:: Record set ::
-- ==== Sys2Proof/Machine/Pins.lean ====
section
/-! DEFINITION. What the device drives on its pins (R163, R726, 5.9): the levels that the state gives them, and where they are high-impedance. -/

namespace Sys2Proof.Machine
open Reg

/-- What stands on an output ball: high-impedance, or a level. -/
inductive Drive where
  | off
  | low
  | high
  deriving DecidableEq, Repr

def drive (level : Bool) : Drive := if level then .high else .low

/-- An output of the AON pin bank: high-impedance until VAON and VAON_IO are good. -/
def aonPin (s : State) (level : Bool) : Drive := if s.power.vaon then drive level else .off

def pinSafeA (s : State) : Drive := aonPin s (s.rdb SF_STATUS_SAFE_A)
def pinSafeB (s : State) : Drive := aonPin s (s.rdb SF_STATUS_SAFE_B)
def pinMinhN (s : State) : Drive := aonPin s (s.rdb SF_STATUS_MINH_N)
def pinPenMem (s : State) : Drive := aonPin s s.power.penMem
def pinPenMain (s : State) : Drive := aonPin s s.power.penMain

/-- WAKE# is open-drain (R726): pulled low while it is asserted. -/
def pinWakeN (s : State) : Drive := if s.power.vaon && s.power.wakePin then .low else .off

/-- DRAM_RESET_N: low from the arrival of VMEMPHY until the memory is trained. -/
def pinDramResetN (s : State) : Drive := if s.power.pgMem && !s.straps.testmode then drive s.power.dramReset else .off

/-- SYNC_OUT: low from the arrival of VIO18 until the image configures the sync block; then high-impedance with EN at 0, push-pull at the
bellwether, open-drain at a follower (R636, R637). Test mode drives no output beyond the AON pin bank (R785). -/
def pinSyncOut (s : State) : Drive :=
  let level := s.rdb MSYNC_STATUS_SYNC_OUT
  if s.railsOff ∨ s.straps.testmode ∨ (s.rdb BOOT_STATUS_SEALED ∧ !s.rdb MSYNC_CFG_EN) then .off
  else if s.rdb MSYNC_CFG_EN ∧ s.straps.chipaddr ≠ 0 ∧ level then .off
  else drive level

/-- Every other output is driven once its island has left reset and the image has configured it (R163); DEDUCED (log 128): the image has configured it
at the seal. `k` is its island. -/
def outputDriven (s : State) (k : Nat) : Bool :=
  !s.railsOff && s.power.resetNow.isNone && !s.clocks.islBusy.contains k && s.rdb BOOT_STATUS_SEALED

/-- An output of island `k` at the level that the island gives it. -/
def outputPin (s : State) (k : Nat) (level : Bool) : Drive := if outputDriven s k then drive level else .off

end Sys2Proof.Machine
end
:::
:: Record set ::
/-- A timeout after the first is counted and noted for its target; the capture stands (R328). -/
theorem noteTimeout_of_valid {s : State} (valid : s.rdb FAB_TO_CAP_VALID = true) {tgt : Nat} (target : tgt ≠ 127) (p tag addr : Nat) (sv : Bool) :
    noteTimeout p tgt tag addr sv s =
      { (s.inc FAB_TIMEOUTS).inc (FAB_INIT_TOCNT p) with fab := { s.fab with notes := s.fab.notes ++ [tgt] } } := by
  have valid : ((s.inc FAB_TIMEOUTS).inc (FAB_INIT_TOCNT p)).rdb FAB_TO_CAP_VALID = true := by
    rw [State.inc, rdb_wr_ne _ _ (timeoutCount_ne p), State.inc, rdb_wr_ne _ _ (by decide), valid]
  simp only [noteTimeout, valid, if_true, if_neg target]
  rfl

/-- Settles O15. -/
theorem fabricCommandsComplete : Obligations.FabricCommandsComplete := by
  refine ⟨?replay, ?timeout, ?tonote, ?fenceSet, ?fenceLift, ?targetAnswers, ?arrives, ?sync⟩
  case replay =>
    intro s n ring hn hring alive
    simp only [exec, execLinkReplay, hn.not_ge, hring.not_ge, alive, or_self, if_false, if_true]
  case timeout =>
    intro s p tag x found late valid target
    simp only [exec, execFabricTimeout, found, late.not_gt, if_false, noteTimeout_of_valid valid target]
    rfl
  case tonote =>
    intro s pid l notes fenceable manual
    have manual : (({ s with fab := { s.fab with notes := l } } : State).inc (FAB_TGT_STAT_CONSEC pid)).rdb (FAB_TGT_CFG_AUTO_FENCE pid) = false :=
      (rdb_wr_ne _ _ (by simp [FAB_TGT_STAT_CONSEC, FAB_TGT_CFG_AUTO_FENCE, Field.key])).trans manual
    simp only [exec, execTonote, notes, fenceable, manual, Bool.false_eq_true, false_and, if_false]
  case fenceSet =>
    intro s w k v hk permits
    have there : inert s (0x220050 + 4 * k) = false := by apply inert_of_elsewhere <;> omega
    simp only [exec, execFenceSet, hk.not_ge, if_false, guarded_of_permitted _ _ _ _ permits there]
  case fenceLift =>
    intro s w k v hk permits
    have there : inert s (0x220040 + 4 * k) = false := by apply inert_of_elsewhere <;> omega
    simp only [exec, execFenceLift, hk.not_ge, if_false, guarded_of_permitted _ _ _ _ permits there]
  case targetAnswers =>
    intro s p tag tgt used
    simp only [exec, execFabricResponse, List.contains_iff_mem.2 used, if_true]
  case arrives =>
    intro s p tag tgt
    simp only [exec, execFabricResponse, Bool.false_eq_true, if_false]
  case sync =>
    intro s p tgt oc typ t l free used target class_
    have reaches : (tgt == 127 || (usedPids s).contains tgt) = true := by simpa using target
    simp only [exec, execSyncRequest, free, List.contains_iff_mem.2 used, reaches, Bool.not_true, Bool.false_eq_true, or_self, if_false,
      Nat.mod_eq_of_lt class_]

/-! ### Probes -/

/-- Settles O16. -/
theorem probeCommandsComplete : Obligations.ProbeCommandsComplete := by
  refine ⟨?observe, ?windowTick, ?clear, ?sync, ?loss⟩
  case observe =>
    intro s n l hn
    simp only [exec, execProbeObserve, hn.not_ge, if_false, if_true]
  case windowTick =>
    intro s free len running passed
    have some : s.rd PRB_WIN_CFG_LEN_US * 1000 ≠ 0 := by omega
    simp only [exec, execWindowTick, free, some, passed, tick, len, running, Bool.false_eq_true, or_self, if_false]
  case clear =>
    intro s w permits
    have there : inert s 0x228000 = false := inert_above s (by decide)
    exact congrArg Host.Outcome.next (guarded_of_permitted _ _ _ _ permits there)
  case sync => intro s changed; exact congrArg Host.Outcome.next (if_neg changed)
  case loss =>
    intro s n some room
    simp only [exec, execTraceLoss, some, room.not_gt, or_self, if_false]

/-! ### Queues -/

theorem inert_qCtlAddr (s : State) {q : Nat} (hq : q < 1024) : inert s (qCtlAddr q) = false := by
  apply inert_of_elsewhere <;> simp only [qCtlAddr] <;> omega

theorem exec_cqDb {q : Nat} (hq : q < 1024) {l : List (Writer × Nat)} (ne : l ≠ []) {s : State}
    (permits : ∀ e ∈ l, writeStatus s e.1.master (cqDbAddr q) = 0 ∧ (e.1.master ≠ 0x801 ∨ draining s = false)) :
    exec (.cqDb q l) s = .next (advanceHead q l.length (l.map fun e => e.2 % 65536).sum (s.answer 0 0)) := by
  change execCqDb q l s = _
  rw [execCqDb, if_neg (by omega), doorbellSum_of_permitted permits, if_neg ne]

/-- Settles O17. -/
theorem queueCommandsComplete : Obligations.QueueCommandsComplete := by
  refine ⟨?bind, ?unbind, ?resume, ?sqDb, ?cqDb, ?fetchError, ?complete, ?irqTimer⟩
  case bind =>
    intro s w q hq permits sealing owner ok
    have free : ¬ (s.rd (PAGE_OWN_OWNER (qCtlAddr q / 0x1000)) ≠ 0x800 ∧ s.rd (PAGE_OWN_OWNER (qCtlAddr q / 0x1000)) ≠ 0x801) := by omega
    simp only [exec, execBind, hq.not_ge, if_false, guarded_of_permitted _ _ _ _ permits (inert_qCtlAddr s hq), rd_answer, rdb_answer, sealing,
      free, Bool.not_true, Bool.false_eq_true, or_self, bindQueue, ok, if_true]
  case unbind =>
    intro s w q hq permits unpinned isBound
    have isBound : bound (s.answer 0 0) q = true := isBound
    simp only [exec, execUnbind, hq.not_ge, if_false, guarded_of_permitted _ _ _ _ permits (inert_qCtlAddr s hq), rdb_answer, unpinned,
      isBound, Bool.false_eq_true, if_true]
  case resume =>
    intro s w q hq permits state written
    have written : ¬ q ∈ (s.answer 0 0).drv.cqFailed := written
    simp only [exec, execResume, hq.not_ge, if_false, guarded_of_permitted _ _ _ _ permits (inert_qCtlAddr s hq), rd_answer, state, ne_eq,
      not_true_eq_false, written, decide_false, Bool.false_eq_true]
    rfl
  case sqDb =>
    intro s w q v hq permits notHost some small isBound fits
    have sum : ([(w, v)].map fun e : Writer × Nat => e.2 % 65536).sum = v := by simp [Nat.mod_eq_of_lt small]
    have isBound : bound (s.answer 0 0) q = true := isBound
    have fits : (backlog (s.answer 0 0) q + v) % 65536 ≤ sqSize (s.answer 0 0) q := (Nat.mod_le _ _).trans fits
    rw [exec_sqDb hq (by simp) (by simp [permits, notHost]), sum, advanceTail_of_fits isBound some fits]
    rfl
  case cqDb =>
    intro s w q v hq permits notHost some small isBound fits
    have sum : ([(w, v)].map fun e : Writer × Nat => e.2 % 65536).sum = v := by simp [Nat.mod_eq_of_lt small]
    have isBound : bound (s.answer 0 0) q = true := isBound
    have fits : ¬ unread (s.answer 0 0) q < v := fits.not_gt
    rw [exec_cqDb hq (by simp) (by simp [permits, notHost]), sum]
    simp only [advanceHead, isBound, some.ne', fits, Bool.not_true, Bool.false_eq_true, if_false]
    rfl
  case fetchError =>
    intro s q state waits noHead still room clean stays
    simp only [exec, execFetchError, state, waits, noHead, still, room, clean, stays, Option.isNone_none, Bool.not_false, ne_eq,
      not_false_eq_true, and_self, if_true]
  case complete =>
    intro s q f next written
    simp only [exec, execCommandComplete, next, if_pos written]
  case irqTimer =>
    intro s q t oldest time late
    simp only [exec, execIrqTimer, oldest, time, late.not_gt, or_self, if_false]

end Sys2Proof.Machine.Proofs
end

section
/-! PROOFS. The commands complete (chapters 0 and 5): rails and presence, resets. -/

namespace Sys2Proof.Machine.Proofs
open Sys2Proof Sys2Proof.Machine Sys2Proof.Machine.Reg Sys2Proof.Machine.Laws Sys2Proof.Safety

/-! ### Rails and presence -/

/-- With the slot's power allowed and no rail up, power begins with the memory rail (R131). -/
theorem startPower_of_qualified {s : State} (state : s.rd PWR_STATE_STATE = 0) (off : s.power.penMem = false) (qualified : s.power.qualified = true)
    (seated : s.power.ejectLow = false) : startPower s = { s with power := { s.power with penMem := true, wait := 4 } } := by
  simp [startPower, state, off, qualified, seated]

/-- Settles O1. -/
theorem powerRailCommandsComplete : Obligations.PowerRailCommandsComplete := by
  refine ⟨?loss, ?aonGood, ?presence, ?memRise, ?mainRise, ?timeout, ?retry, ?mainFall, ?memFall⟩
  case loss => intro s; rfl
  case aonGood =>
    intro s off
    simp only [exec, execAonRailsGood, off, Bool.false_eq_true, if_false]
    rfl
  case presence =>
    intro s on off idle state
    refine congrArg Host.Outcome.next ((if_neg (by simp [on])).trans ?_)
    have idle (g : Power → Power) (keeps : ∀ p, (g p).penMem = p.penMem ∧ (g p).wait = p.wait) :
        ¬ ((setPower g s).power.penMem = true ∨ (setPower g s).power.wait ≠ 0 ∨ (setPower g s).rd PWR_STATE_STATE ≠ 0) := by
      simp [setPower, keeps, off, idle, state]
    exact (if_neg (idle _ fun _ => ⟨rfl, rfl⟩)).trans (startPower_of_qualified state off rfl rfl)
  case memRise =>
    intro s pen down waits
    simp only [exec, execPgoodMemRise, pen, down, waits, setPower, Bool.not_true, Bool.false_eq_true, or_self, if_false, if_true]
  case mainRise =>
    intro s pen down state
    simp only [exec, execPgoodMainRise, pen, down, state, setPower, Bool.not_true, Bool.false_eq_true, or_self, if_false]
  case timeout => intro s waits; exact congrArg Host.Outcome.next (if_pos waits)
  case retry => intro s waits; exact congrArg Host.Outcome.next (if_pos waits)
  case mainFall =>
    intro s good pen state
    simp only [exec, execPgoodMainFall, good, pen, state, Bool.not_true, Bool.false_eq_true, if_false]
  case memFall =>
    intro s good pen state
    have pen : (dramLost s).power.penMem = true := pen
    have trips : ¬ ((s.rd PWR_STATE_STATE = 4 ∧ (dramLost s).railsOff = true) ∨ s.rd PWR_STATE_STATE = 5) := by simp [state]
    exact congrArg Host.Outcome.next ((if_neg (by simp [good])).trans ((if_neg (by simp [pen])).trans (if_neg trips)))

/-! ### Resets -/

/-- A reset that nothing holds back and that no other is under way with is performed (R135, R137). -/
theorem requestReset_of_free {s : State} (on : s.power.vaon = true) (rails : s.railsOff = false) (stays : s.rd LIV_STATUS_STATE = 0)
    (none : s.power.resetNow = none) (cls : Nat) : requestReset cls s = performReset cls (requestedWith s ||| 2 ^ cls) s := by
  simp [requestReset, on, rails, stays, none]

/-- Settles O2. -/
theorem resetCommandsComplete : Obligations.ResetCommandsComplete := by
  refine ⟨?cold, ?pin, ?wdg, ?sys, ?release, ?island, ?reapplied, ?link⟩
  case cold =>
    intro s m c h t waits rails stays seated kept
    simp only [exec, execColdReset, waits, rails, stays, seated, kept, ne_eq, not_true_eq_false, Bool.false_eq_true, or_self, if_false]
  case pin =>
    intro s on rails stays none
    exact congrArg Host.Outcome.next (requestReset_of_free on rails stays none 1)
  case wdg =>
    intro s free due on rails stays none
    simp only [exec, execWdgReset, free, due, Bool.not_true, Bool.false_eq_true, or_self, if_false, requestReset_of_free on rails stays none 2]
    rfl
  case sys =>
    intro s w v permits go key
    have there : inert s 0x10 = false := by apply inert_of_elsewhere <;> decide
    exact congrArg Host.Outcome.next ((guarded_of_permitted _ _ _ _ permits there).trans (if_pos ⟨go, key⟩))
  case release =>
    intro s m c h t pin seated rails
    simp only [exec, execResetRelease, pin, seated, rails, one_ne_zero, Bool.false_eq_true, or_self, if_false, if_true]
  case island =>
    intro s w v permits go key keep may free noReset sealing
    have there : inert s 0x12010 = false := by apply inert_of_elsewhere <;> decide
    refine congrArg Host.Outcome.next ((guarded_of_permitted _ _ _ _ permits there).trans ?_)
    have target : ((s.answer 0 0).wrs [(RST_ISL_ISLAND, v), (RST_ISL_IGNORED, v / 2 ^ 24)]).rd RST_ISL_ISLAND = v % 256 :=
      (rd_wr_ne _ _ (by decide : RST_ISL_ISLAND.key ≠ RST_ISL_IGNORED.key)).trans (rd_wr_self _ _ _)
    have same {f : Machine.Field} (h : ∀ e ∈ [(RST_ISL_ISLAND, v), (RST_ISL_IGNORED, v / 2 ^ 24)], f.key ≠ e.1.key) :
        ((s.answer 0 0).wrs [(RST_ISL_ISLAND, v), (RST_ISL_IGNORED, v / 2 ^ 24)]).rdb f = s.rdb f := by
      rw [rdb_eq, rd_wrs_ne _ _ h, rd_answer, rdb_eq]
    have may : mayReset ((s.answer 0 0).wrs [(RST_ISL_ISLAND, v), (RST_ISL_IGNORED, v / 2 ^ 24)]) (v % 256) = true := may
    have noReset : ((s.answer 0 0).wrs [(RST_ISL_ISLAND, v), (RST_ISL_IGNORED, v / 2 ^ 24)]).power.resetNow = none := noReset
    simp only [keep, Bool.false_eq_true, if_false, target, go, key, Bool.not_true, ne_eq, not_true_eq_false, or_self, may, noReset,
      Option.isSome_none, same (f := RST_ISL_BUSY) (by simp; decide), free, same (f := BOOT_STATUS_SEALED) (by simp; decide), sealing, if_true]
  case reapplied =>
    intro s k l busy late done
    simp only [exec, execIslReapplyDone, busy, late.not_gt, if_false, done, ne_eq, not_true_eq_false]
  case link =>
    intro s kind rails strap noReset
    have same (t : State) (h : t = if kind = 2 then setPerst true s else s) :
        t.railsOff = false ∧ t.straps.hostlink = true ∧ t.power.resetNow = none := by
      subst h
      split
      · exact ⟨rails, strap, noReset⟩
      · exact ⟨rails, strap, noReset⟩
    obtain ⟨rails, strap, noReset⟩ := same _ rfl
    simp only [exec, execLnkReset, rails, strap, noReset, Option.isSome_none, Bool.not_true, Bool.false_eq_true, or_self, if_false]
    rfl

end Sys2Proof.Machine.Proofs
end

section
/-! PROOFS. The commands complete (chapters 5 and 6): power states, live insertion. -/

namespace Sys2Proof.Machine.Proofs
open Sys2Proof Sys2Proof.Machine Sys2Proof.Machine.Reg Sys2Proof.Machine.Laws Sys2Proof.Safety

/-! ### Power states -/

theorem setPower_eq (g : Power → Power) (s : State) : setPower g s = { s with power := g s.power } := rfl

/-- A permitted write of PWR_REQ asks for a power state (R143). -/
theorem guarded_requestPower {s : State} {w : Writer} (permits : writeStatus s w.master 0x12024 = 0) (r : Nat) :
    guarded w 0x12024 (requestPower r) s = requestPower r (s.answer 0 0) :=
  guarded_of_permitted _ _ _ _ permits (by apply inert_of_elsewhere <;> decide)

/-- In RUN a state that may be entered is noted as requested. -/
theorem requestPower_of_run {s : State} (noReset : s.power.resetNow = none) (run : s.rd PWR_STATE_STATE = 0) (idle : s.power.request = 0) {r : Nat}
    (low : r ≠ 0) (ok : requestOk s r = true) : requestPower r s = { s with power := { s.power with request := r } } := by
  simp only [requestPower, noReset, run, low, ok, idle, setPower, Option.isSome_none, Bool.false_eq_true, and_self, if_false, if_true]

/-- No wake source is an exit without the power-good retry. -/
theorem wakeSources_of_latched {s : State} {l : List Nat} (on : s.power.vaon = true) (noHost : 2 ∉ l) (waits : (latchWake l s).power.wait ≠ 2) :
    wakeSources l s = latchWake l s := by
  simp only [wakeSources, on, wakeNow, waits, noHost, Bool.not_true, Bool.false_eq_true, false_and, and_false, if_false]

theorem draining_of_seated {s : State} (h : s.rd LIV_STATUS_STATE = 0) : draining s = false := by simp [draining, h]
:::
▸ **What this task involves**
Could you copy each line from the listing that has the word "memory" in it?

▸ **Answer for the task**
/-- DRAM_RESET_N: low from the arrival of VMEMPHY until the memory is trained. -/
/-- With the slot's power allowed and no rail up, power begins with the memory rail (R131). -/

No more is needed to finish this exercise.